### [Work instruction]
Copy out the data line by line exactly, from its start to the line bearing "def teamDegraded (s", inclusive.
*** Data to use
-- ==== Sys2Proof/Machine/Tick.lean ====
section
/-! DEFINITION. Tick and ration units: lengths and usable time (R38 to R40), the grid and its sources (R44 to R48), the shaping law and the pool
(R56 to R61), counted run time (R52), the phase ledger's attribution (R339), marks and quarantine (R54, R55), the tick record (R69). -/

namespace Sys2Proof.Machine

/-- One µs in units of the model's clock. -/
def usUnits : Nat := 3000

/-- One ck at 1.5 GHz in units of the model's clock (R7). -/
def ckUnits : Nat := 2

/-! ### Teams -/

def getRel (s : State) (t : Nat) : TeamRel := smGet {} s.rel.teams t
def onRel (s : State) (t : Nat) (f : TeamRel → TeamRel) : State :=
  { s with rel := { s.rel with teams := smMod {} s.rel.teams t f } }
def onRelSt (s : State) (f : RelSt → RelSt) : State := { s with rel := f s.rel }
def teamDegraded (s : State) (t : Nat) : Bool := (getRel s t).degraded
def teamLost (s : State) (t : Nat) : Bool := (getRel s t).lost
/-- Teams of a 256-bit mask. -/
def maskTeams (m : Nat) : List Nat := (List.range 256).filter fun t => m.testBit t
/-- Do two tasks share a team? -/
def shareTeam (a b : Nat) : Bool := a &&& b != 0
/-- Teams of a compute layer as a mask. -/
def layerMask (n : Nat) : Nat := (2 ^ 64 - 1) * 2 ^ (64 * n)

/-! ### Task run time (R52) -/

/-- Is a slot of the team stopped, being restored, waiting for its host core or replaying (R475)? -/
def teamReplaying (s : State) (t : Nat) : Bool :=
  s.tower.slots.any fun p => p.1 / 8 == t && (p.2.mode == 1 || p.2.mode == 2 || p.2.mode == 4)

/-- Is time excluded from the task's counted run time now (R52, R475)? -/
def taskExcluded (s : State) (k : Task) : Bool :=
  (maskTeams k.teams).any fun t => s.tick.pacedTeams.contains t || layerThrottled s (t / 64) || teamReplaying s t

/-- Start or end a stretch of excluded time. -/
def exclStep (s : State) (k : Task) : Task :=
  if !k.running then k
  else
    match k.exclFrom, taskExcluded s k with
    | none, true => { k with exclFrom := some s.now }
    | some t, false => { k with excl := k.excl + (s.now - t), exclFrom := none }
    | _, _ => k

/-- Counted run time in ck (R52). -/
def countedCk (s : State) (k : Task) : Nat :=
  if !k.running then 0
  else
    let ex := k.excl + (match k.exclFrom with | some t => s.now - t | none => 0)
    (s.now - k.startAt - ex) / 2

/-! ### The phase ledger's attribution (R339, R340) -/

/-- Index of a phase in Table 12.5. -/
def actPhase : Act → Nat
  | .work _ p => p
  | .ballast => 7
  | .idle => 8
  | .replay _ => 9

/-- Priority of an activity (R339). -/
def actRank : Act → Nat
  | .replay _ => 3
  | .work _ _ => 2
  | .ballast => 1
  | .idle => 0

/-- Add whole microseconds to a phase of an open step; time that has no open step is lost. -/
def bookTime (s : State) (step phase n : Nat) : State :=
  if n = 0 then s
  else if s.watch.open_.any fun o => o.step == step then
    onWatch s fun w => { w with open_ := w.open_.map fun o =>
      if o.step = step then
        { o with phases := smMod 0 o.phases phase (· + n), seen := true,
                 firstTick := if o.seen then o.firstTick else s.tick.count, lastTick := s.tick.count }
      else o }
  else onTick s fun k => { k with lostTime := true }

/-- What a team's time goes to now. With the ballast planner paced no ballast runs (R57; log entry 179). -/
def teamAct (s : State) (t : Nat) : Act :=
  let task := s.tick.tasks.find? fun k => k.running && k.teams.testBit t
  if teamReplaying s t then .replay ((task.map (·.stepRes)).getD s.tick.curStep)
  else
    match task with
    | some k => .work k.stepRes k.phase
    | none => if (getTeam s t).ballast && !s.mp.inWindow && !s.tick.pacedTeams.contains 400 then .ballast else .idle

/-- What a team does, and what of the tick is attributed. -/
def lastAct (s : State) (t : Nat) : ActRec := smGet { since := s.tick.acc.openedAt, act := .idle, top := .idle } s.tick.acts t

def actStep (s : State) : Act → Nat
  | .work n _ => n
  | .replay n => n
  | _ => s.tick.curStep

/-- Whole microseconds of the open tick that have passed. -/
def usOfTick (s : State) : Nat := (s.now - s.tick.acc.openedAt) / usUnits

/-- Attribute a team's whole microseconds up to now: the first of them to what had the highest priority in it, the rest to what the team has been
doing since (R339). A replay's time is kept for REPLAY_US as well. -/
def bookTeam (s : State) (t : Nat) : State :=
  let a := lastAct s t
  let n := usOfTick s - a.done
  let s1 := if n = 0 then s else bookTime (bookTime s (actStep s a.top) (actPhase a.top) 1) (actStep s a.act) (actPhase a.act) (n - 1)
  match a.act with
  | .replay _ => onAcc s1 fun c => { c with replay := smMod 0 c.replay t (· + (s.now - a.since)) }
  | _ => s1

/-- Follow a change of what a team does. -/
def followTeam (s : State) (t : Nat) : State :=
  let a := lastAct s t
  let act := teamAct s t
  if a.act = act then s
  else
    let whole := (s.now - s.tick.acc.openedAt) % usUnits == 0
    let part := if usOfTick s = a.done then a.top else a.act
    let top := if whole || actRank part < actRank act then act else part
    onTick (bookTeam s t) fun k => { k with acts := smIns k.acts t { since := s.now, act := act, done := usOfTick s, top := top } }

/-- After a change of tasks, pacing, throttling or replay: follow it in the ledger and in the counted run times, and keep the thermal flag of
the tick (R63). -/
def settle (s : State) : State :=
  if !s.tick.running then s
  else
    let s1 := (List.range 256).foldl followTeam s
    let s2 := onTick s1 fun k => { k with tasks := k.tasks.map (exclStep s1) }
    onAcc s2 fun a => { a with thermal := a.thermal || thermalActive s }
******
### [Solution]
-- ==== Sys2Proof/Machine/Tick.lean ====
section
/-! DEFINITION. Tick and ration units: lengths and usable time (R38 to R40), the grid and its sources (R44 to R48), the shaping law and the pool
(R56 to R61), counted run time (R52), the phase ledger's attribution (R339), marks and quarantine (R54, R55), the tick record (R69). -/

namespace Sys2Proof.Machine

/-- One µs in units of the model's clock. -/
def usUnits : Nat := 3000

/-- One ck at 1.5 GHz in units of the model's clock (R7). -/
def ckUnits : Nat := 2

/-! ### Teams -/

def getRel (s : State) (t : Nat) : TeamRel := smGet {} s.rel.teams t
def onRel (s : State) (t : Nat) (f : TeamRel → TeamRel) : State :=
  { s with rel := { s.rel with teams := smMod {} s.rel.teams t f } }
def onRelSt (s : State) (f : RelSt → RelSt) : State := { s with rel := f s.rel }
def teamDegraded (s : State) (t : Nat) : Bool := (getRel s t).degraded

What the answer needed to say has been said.